▶ _Aim of the exercise_
The answer must consist of every line from the data that holds the string "LaneIn".
▶
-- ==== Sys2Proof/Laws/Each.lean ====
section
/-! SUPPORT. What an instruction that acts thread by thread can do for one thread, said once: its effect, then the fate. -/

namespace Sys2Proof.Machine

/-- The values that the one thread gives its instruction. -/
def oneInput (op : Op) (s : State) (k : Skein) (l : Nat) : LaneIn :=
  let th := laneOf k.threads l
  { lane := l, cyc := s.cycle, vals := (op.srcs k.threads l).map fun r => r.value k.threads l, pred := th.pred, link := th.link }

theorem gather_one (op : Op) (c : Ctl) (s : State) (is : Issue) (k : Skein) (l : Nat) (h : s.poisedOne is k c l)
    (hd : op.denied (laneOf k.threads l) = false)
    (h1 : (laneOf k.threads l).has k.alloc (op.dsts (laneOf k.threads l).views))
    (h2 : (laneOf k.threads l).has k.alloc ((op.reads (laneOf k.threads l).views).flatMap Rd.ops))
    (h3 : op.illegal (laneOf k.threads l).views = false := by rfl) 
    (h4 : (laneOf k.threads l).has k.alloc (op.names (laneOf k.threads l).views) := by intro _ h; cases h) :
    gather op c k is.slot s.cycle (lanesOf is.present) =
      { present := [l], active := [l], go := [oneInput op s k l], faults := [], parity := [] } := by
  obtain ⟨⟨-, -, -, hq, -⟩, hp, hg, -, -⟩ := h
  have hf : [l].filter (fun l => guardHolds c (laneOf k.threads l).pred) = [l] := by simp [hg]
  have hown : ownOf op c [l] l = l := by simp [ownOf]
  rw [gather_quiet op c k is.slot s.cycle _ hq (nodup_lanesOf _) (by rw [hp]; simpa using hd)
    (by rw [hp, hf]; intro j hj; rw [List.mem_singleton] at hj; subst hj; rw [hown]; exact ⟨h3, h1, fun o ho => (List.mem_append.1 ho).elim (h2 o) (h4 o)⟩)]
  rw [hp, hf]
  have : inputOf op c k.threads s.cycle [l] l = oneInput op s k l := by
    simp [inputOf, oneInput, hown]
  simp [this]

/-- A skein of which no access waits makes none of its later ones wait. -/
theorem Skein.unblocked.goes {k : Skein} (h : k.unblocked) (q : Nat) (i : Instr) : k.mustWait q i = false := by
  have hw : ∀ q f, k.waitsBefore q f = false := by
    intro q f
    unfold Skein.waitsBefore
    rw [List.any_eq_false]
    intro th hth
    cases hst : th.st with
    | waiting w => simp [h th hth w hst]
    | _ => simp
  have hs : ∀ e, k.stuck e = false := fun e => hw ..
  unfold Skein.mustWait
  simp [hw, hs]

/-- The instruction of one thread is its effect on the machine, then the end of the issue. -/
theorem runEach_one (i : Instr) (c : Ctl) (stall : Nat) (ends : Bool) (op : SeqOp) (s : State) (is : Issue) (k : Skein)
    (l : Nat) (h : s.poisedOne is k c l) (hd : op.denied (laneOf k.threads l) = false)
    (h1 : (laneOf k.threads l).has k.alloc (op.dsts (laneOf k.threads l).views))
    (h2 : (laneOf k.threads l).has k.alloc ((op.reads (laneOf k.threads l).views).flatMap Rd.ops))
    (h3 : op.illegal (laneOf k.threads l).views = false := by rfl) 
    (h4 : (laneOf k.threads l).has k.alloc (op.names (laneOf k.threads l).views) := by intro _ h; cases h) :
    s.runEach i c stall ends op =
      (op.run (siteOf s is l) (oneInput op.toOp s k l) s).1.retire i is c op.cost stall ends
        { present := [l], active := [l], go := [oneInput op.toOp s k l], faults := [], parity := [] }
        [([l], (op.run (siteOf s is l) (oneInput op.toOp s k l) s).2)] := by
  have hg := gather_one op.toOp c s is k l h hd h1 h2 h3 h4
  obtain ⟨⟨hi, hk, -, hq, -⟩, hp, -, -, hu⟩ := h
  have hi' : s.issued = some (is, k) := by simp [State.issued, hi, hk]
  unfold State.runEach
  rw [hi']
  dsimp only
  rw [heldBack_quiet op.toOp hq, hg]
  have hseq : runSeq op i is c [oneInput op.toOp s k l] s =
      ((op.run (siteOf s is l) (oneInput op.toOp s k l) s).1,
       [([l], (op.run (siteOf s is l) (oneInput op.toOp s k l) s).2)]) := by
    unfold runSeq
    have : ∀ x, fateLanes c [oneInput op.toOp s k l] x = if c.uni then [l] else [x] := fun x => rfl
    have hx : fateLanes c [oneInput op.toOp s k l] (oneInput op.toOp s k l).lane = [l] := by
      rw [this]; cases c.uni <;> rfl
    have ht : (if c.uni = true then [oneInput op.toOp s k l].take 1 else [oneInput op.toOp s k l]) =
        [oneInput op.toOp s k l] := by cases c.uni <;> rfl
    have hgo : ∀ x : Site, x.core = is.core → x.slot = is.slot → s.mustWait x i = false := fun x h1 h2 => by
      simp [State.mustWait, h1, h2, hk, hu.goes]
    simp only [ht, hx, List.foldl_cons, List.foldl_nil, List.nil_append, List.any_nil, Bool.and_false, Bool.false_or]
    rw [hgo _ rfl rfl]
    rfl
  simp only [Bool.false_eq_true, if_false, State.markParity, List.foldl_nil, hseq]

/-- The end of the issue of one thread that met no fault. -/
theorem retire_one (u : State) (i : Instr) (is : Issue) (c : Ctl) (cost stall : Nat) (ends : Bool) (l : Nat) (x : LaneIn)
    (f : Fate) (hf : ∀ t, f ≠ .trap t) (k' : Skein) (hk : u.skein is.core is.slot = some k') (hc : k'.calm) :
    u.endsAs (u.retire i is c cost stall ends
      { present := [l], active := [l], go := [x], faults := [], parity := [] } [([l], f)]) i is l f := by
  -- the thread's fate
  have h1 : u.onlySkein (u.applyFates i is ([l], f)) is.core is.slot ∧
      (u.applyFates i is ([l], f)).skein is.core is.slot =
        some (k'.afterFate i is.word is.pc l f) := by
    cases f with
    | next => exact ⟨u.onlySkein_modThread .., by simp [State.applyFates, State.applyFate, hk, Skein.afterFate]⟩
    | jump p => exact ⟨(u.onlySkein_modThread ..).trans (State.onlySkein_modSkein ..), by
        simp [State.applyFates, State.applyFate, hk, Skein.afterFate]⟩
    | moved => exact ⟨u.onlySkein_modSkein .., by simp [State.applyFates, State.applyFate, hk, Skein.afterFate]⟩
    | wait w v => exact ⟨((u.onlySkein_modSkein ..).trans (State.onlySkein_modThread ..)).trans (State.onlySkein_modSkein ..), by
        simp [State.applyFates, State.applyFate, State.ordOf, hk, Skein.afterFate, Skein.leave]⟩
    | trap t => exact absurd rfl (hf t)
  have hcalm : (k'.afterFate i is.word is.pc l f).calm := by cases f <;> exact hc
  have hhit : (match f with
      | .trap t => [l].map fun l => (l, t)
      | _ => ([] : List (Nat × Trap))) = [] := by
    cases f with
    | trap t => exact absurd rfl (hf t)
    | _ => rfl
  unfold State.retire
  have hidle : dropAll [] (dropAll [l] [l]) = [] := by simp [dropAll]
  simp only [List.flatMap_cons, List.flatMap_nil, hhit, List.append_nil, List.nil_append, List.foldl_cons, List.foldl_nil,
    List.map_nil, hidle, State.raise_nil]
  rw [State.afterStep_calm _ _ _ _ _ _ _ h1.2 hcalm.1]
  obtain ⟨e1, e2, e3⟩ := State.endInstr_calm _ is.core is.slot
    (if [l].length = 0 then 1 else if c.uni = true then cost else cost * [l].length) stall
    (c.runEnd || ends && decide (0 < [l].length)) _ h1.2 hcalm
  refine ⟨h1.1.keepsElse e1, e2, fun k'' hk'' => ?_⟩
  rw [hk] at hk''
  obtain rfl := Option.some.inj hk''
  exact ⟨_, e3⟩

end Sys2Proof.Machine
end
◀
▶ _Solution to this task_
def oneInput (op : Op) (s : State) (k : Skein) (l : Nat) : LaneIn :=
theorem retire_one (u : State) (i : Instr) (is : Issue) (c : Ctl) (cost stall : Nat) (ends : Bool) (l : Nat) (x : LaneIn)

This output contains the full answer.